Borax is a powdery white substance, also known as sodium borate, sodium tetraborate, or disodium tetraborate. It’s widely used as a household cleaner and a booster for laundry detergent. It’s a combination of boron, sodium, and oxygen. Scientists have been studying whether the compounds in borax might help your body fight conditions like arthritis or osteoporosis, but more research is needed to know if or how they might work.“ It is often found in dry lake beds in places like California’s Death Valley.
They do not suggest ingestion, citing nausea, vomiting, diarrhea, shock and kidney failure. These are if you ingest in large amounts.
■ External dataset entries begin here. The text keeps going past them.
/-- COPY_COMMAND_COMPLETE on local memory with destinations apart from the sources, each within a line as their alignment has it: each
element of a stream takes its source's value in the element size of the destination, each box point of a tensor copy its source element,
and each component of a remap record the source, the mean or the weighted sum of its old cells; where box points or records share a
destination, one of their values stands there; no other byte changes, and the channel is idle with the full count and DONE. Where it rests
on the model's own choices they are those of log entries 13, 44, 80. -/
def Obligations.CopiesMoveTheirElements : Prop :=
  ∀ (s : State) (tr : Triad) (c : CopyCmd),
    let n := s.occ.n
    let k := s.occ.k
    let ch := tr.chan k
    tfind n s.triads = some tr → ch.cmd = some c → c.faulted = false → c.ended = false → c.met = [] → c.prog = 0 → c.missed = [] →
    c.news = [] → c.log = [] → c.sheet = [] → copyHeld s tr.core c = false → engineUnacked s c.order = false → Settled s tr.core →
    let Moves (shared : Bool) (count fields size key : Nat) (to_ : Nat → Nat → Word) (pa : Nat → Nat → Nat) (val : Nat → Nat → Nat) (dhi : Nat) : Prop :=
      (∀ e, e < count → ∀ j, j < fields → TakesAt s tr.core c.cred (to_ e j) size (pa e j) key ∧ pa e j % 64 + size ≤ 64) →
      Completes .copyCommandComplete s (fun t =>
        (if shared then
            StoresSome s t (List.range count) fields size pa key val ∧
            t = { s with mem := t.mem, triads := t.triads, units := t.units, fresh := t.fresh }
          else StoresElements s t (List.range count) fields size pa key val ∧
            t = { s with mem := t.mem, triads := t.triads, units := t.units }) ∧ (∀ m, m ≠ n → t.triad m = s.triad m) ∧
        t.triad n = { tr with chans := (t.triad n).chans } ∧ (∀ j, j ≠ k → (t.triad n).chan j = tr.chan j) ∧
        (t.triad n).chan k = ⟨count, 0, false, if ch.wmA then dhi + 1 else ch.mark, dhi, none⟩)
    let written (count fields size : Nat) (pa : Nat → Nat → Nat) (line : Nat) : Prop :=
      ∃ e, e < count ∧ ∃ j, j < fields ∧ line ∈ linesOf (pa e j) size
    (∀ src dst stride count m r sx, c.op = .stream src dst stride count m r sx → 1 ≤ r →
      ∀ (pa : Nat → Nat → Nat) (key : Nat) (from_ : Nat → List Byte),
      (∀ e, e < count → (from_ e).length = m ∧ HoldsAt s tr.core c.cred (src + BitVec.ofInt 64 (stride * (e : Int))) (from_ e) (written count 1 r pa)) →
      Moves false count 1 r key (fun e _ => dst + BitVec.ofNat 64 (e * r)) pa (fun e _ => (fillConv m r sx (bytesNat (from_ e))).1) ch.dhi) ∧
    (∀ blk sadd dadd, c.op = .tensor blk sadd dadd →
      let p := readTensor blk
      ∀ (pa : Nat → Nat → Nat) (key : Nat) (from_ : Nat → List Byte) (index : Nat → Option Nat),
      (∀ e, e < p.count →
        (if p.xd = 7 then index e = none else ∃ v, index e = some v ∧ v < 2 ^ (8 * p.xw) ∧ HoldsAt s tr.core c.cred
          (BitVec.ofNat 64 (p.xbase + p.xw * (p.point e).getD p.xd 0)) (natBytes p.xw v) (written p.count 1 p.ew pa)) ∧
        (from_ e).length = p.ew ∧ HoldsAt s tr.core c.cred (BitVec.ofNat 64 p.sbase + sadd + BitVec.ofInt 64 (p.src e (index e)))
          (from_ e) (written p.count 1 p.ew pa)) →
      Moves true p.count 1 p.ew key (fun e _ => BitVec.ofNat 64 p.dbase + dadd + BitVec.ofInt 64 (p.dst e)) pa
        (fun e _ => bytesNat (from_ e)) ch.dhi) ∧
    (∀ recs old new_ f64 ncomp, c.op = .remap recs old new_ f64 ncomp →
      let size := if f64 then 8 else 4
      let fm : Fmt := if f64 then .fp64 else .fp32
      ∀ (pa : Nat → Nat → Nat) (key : Nat) (head : List Byte) (rec_ : Nat → List Byte) (val : Nat → Nat → Nat),
      let word (b : List Byte) (o n : Nat) : Nat := bytesNat ((b.drop o).take n)
      let count := word head 0 4
      let nold := word head 4 4
      let nnew := word head 8 4
      let apart := written count ncomp size pa
      let counts := (count, nold, nnew)
      (c.hdr = some counts ∨ (c.hdr = none ∧ head.length = 16 ∧ HoldsAt s tr.core c.cred recs head apart ∧
        remapRefused (remapRanges recs old new_ (ncomp * size) counts) = false)) →
      1 ≤ count → 1 ≤ ncomp →
      (∀ e, e < count → (rec_ e).length = 96 ∧ HoldsAt s tr.core c.cred (recs + BitVec.ofNat 64 (16 + 96 * e)) (rec_ e) apart ∧
        let rule := word (rec_ e) 4 1
        let cells := (List.range (if rule = 0 then 1 else word (rec_ e) 5 1)).map fun j => word (rec_ e) (8 + 4 * j) 4
        let weights := (List.range (word (rec_ e) 5 1)).map fun j => word (rec_ e) (48 + 4 * j) 4
        word (rec_ e) 0 4 < nnew ∧ rule ≤ 2 ∧ 1 ≤ word (rec_ e) 5 1 ∧ word (rec_ e) 5 1 ≤ 10 ∧ (∀ x ∈ cells, x < nold) ∧
        ∀ j, j < ncomp → ∃ from_ : Nat → Nat, (∀ x ∈ cells, from_ x < 2 ^ (8 * size) ∧
            HoldsAt s tr.core c.cred (old + BitVec.ofNat 64 ((x * ncomp + j) * size)) (natBytes size (from_ x)) apart) ∧
          val e j = if rule = 0 then from_ (cells.headD 0) else remapValue fm rule (cells.map from_) weights) →
      Moves true count ncomp size key (fun e j => new_ + BitVec.ofNat 64 ((word (rec_ e) 0 4 * ncomp + j) * size)) pa val
        (match c.hdr, atlasOf new_ with
          | none, some t => t + nnew * (ncomp * size) - 1
          | _, _ => ch.dhi))

/-- The waits on channels: a command's wait for its channel ends when the channel is idle, and a watermark's wait ends with the access
made again; CWAIT answers the status that stands highest in R219 among its channels once all are idle, and waits until then; CSTAT reads
the completion word. Where it rests on the model's own choices they are those of log entry 22. -/
def Obligations.ChannelsAreWaitedForAndRead : Prop :=
  ∀ (f : FmtE) (s : State), s.Started →
    (∀ k, s.th.stall = some (.channel k) →
      Completes .channelBusyRelease s (fun t => OnlyThread s t ∧
        t.th = if (s.tr.chan k).cmd = none then { s.th with stall := none } else s.th)) ∧
    (s.th.stall = some .watermark → Completes .watermarkWaitRelease s (fun t => t.th = { s.th with stall := none } ∧
      let vector := s.th.word.any fun w => vectorOp (wordOp w).toNat
      OnlyThread { s with agenda := if vector then .run s.cur :: s.agenda else s.agenda } t)) ∧
    (let idle := ∀ k, k < 16 → f.fn.toNat.testBit k = true → (s.tr.chan k).cmd = none
     let has (st : Nat) : Prop := ∃ k, k < 16 ∧ f.fn.toNat.testBit k = true ∧ (s.tr.chan k).status = st
     let Waits (i : Instr) : Prop :=
      (¬ idle → Completes i s (fun t => OnlyThread s t ∧ t.th = { s.th with stall := some (.cwait f) })) ∧
      (idle → Completes i s (fun t => ∃ st, Writes s t f.xd (BitVec.ofNat 64 st) ∧ (st ≠ 0 → has st) ∧
        ∀ u, has u → st ∈ statusOrder ∧ (u ∈ statusOrder → statusOrder.idxOf st ≤ statusOrder.idxOf u)))
     Waits (.cwait f) ∧ (s.th.stall = some (.cwait f) → Waits .cwaitRelease)) ∧
    (let c := s.tr.chan (chanOf f)
     Completes (.cstat f) s (fun t => Writes s t f.xd
      (BitVec.ofNat 64 ((if c.cmd.isSome then 2 ^ 63 else 0) + c.donen % 2 ^ 32 * 2 ^ 8 + c.status % 2 ^ 8))))

/-- FENCE, its release and SBAR: with no remote store of the thread unacknowledged, FENCE answers DONE, or PEER_LOST with VSTAT.PEER where
one was abandoned, and SBAR goes on; else the thread waits at its word. BINIT completes with the outcome of R257 on the name's cell:
bound, given another count, released or refused. BARRIVE arrives, and BSYNC and VFBAR wait for the phase they joined, or the one named;
the wait ends when that phase has passed. Where it rests on the model's own choices they are those of log entries 8, 12. -/
def Obligations.FencesAndBarriers : Prop :=
  (∀ (f : FmtY) (s : State), s.Started → f.scope.toNat ≠ 4 →
     let open_ (mask : Nat) : Prop := ∃ r ∈ s.fab.replay, r.abandoned = false ∧ r.owner = some s.cur ∧ mask.testBit r.stream = true
     let any_ : Prop := ∃ r ∈ s.fab.replay, r.abandoned = false ∧ r.owner = some s.cur
     let lost : Prop := ∃ r ∈ s.fab.replay, r.abandoned = true ∧ r.owner = some s.cur
     let Waits (i : Instr) (w : Stall) : Prop := Completes i s (fun t => OnlyThread s t ∧ t.th = { s.th with stall := some w })
     let Fences (i : Instr) : Prop :=
       (any_ → Waits i (.fence f)) ∧
       (¬ any_ → ¬ lost → Completes i s (fun t => Writes s t f.xd 0)) ∧
       (¬ any_ → lost → Completes i s (fun t => Writes (s.modTr fun r => { r with vstat := r.vstat ||| 0x40000#64 }) t f.xd 4))
     Fences (.fence f) ∧ (s.th.stall = some (.fence f) → Fences .fenceRelease) ∧
     (let mask := f.imm8.toNat % 16
      (open_ mask → Waits (.sbar f) (.drain mask)) ∧
      (¬ open_ mask → Completes (.sbar f) s (fun t => OnlyThread s t ∧ StandsAt s t s.th.successor [])))) ∧
  (∀ (f : FmtY) (s : State), s.Started → s.th.resume = none →
     let name := f.imm8.toNat
     let n := (s.x f.xa).toNat
     let core := s.tr.core
     let gang := s.tr.gang
     let Ends (i : Instr) (u : State) (phase status : Nat) : Prop :=
       Completes i s (fun t => Writes u t f.xd (BitVec.ofNat 64 (phase * 256 + status)))
     let waited (i : Nat) : Prop := ∃ p ∈ s.triads, p.2.core = core ∧ p.2.gang = gang ∧
       ∃ r ph xd peer, (p.2.role r).stall = some (.barrier i ph xd peer)
     (4095 < n → Ends (.binit f) s 0 5) ∧
     (n ≤ 4095 → s.cell name = none →
       (n = 0 → Ends (.binit f) s 0 0) ∧
       (∀ i, n ≠ 0 → i < 256 → tfind i (s.core core).cells = none → (∀ j, j < i → tfind j (s.core core).cells ≠ none) →
         Ends (.binit f) (s.setCell i ⟨gang, name, n, 0, 0⟩) 0 0) ∧
       (n ≠ 0 → (∀ i, i < 256 → tfind i (s.core core).cells ≠ none) → Ends (.binit f) s 0 5)) ∧
     (∀ i c, s.cell name = some (i, c) →
       (n = 0 → c.arrived = 0 → ¬ waited i →
         Ends (.binit f) (s.modCore core fun k => { k with cells := tdel i k.cells }) c.phase 0) ∧
       (n = 0 → c.arrived ≠ 0 ∨ waited i → Ends (.binit f) s c.phase 5) ∧
       (1 ≤ n → n ≤ 4095 → c.expect = n → Ends (.binit f) s c.phase 0) ∧
       (1 ≤ n → n ≤ 4095 → c.expect ≠ n → c.arrived = 0 → Ends (.binit f) (s.setCell i { c with expect := n }) c.phase 0) ∧
       (1 ≤ n → n ≤ 4095 → c.expect ≠ n → c.arrived ≠ 0 → Ends (.binit f) s c.phase 5) ∧
       (let last := decide ((c.arrived + 1) % 4096 = c.expect)
        let c' : Cell := { c with arrived := if last then 0 else (c.arrived + 1) % 4096,
                                  phase := if last then (c.phase + 1) % 65536 else c.phase }
        let passed (at_ target : Nat) : Prop := 1 ≤ (at_ + 65536 - target) % 65536 ∧ (at_ + 65536 - target) % 65536 ≤ 32767
        let Awaits (i' : Instr) (u : State) (at_ target : Nat) : Prop :=
         (passed at_ target → Ends i' u at_ 0) ∧
         (¬ passed at_ target → Completes i' s (fun t => OnlyThread u t ∧
           t.th = { s.th with stall := some (.barrier i target f.xd.toNat false) }))
        Ends (.barrive f) (s.setCell i c') c.phase 0 ∧
        (f.fn = 0#32 → c.phase < 65536 → tfind i (s.core core).cells = some c → Awaits (.bsync f) (s.setCell i c') c'.phase c.phase) ∧
        (f.fn = 1#32 → tfind i (s.core core).cells = some c → Awaits (.bsync f) s c.phase (n % 65536)) ∧
        (f.scope.toNat ≠ 4 → (∀ r ∈ s.fab.replay, r.owner ≠ some s.cur) →
         (f.fn = 0#32 → Ends (.vfbar f) (s.setCell i c') c.phase 0) ∧
         (f.fn = 1#32 → c.phase < 65536 → Awaits (.vfbar f) (s.setCell i c') c'.phase c.phase)) ∧
        (∀ target peer, s.th.stall = some (.barrier i target f.xd.toNat peer) → target < 65536 →
         tfind i (s.core core).cells = some c →
         (passed c.phase target → Ends .barrierWaitRelease s c.phase (if peer then 4 else 0)) ∧
         (¬ passed c.phase target → Completes .barrierWaitRelease s (fun t => OnlyThread s t ∧ t.th = s.th))))))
Which is not what WP is recommending here, their recommendations are very small and diluted. It should be noted that it is used in toothpaste and some cosmetics and also silly putty.
It should not be confused with boric acid which is a different composition and is highly toxic.
Connie says
Michelle, I remembered an article that I had read from Deep Roots at Home. I am providing the link here. It is a safe link. I visit it frequently for advice. The author is a retired RN.
https://deeprootsathome.com/borax-baking-soda-sea-salt-1800s-pain-reliever-recipe/
Mark Colligan says
I routinely find reduced ROM in clients hips, due to flexion lifestyle (sitting, leaning forward occupations). Over time, this leads to arthritis. Manipulation quickly and easily restores flexibility.
Ree says
I’m a bit overwhelmed when I search for boron powder to buy. Do you have a brand you can recommend?
Mary Ward says
Thank you w this article. 2 questions what brand borax is recommended? And can it be consumed in hot water? I ask because we drink a cup of hot water every morning first thing.